**EXERCISE INSTRUCTIONS**
For the records below, output each line exactly as it appears, from the first through the line with "remove p s = (s.setPort".

**Saved data entries**
·····
theorem wordsOfBytes_flatMap_wordBytes (ws : List Word) : wordsOfBytes (ws.flatMap wordBytes) = ws := by
  induction ws with
  | nil => rfl
  | cons w ws ih => rw [List.flatMap_cons, wordsOfBytes_wordBytes_append, ih]

/-- Settles O4: a bridged stream carries the words of the encoding. -/
theorem bridgeCarriesLeastSignificantByteFirst : Obligations.BridgeCarriesLeastSignificantByteFirst := by
  refine ⟨wordBytes_eq, wordsOfBytes_flatMap_wordBytes, fun p i hp => ?_⟩
  rw [decodeBytes, encodeBytes, wordsOfBytes_flatMap_wordBytes, ← List.append_nil (encode i)]
  exact decode_encode_append hp []

/-! ### Acts of the schedule -/

theorem step_serve {s : State} {p : Port} {rest : List Act} (h : s.sched = .serve p :: rest) :
    step s = serve p (s.setSched rest) := by
  rw [step, h]
  rfl

theorem step_remove {s : State} {p : Port} {rest : List Act} (h : s.sched = .remove p :: rest) :
    step s = .next (remove p (s.setSched rest)) := by
  rw [step, h]
  rfl

/-! ### Removing a response (R58, R152) -/

theorem remove_of_resp_cons {p : Port} {s : State} {w : Word} {ws : List Word} (h : (s.port p).resp = w :: ws) :
    remove p s = (s.setPort p { s.port p with resp := ws }).setHost p
      { s.host p with received := (s.host p).received ++ [w] } := by
  rw [remove, h]

theorem remove_of_resp_nil {p : Port} {s : State} (h : (s.port p).resp = []) : remove p s = s := by
  rw [remove, h]

/-- Settles O18: the two cases of a removal. -/
theorem hostRemovesTheOldestResponse : Obligations.HostRemovesTheOldestResponse := by
  intro s p rest hsched
  rw [step_remove hsched]
  refine ⟨fun w ws hresp => ?_, fun hresp => ?_⟩
  · rw [remove_of_resp_cons (w := w) (ws := ws) (by simpa using hresp), State.setSched_port, State.setSched_host]
  · rw [remove_of_resp_nil (by simpa using hresp)]

/-! ### A command that waits for room (R59, R164) -/

/-- Whether a command fits depends on the length of its port's queue and on RESP_DEPTH only. -/
theorem fits_congr {p : Port} {i : Instr} {s t : State} (hresp : (t.port p).resp = (s.port p).resp)
    (hcfg : t.cfg = s.cfg) : fits p i t = fits p i s := by
  rw [fits, fits, hresp, hcfg]

/-- The word that completes a command makes its port Idle, and the command runs or waits (R55, R70). -/
theorem takeWord_of_decode {p : Port} {w : Word} {i : Instr} {s : State}
    (hdec : decode p (wordsTaken (s.port p).parse ++ [w]) = .ok (i, [])) :
    takeWord p w s = runOrWait p i (setParse p .idle s) := by
  unfold takeWord
  cases hparse : (s.port p).parse with
  | idle =>
    rw [hparse] at hdec
    obtain ⟨hl, hlen, hi⟩ := decode_cons_complete (ops := []) hdec
    have hself : setParse p .idle s = s := hparse ▸ setParse_self p s
    simp [hl, ← hlen, hi, hself]
  | collecting h ops =>
    rw [hparse] at hdec
    obtain ⟨hl, hlen, hi⟩ := decode_cons_complete (ops := ops ++ [w]) hdec
    rw [List.length_append, List.length_singleton] at hlen
    simp [hl, ← hlen, hi]

theorem runOrWait_of_not_fits {p : Port} {i : Instr} {s : State} (h : fits p i s = false) :
    runOrWait p i s = .next (setWaiting p (some i) s) := by
  rw [runOrWait, h, if_neg Bool.false_ne_true]

theorem serve_of_waiting {p : Port} {i : Instr} {s : State} (h : (s.port p).waiting = some i) :
    serve p s = if fits p i s then exec i (setWaiting p none s) else .next s := by
  rw [serve, h]

theorem serve_of_toSend_cons {p : Port} {s : State} {w : Word} {ws : List Word} (hwait : (s.port p).waiting = none)
    (hsend : (s.host p).toSend = w :: ws) :
    serve p s = takeWord p w (s.setHost p { s.host p with toSend := ws }) := by
  rw [serve, hwait, hsend]

/-- Settles O16: the completing word holds a command back, and a port that holds one looks only at whether it fits. -/
theorem commandWaitsForRoom : Obligations.CommandWaitsForRoom := by
  intro s p rest i hsched
  rw [step_serve hsched]
  refine ⟨fun w ws hwait hsend hdec hfull => ?_, fun hwait hfull => ?_, fun hwait hfits => ?_⟩
  · rw [serve_of_toSend_cons (by simpa using hwait) (by simpa using hsend), takeWord_of_decode (by simpa using hdec),
      runOrWait_of_not_fits ((fits_congr (by simp [setParse]) (by simp [setParse])).trans hfull)]
    simp [setWaiting, setParse]
  · rw [serve_of_waiting (by simpa using hwait), fits_congr (s := s) (by simp) (by simp), hfull]
    rfl
  · rw [serve_of_waiting (by simpa using hwait), fits_congr (s := s) (by simp) (by simp), hfits, if_pos rfl,
      setWaiting, State.setSched_port]

/-! ### Responses in order (R58) -/

/-- All response words of port `p` so far: those its host has removed, then those queued. -/
def State.emitted (s : State) (p : Port) : List Word := (s.host p).received ++ (s.port p).resp

theorem emitted_congr {s t : State} {q : Port} (hhost : (t.host q).received = (s.host q).received)
    (hport : (t.port q).resp = (s.port q).resp) : t.emitted q = s.emitted q := by
  rw [State.emitted, State.emitted, hhost, hport]

/-- A port whose queue grows at its end. -/
theorem emitted_prefix_setPort {s : State} {p : Port} {x : PortState} (h : (s.port p).resp <+: x.resp) (q : Port) :
    s.emitted q <+: (s.setPort p x).emitted q := by
  rw [State.emitted, State.emitted, State.setPort_host, List.prefix_append_right_inj]
  obtain rfl | hq := eq_or_ne q p
  · rwa [State.setPort_port_same]
  · rw [State.setPort_port_other _ _ _ _ hq]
·····
**RESULT OF THIS EXERCISE**
theorem wordsOfBytes_flatMap_wordBytes (ws : List Word) : wordsOfBytes (ws.flatMap wordBytes) = ws := by
  induction ws with
  | nil => rfl
  | cons w ws ih => rw [List.flatMap_cons, wordsOfBytes_wordBytes_append, ih]

/-- Settles O4: a bridged stream carries the words of the encoding. -/
theorem bridgeCarriesLeastSignificantByteFirst : Obligations.BridgeCarriesLeastSignificantByteFirst := by
  refine ⟨wordBytes_eq, wordsOfBytes_flatMap_wordBytes, fun p i hp => ?_⟩
  rw [decodeBytes, encodeBytes, wordsOfBytes_flatMap_wordBytes, ← List.append_nil (encode i)]
  exact decode_encode_append hp []

/-! ### Acts of the schedule -/

theorem step_serve {s : State} {p : Port} {rest : List Act} (h : s.sched = .serve p :: rest) :
    step s = serve p (s.setSched rest) := by
  rw [step, h]
  rfl

theorem step_remove {s : State} {p : Port} {rest : List Act} (h : s.sched = .remove p :: rest) :
    step s = .next (remove p (s.setSched rest)) := by
  rw [step, h]
  rfl

/-! ### Removing a response (R58, R152) -/

theorem remove_of_resp_cons {p : Port} {s : State} {w : Word} {ws : List Word} (h : (s.port p).resp = w :: ws) :
    remove p s = (s.setPort p { s.port p with resp := ws }).setHost p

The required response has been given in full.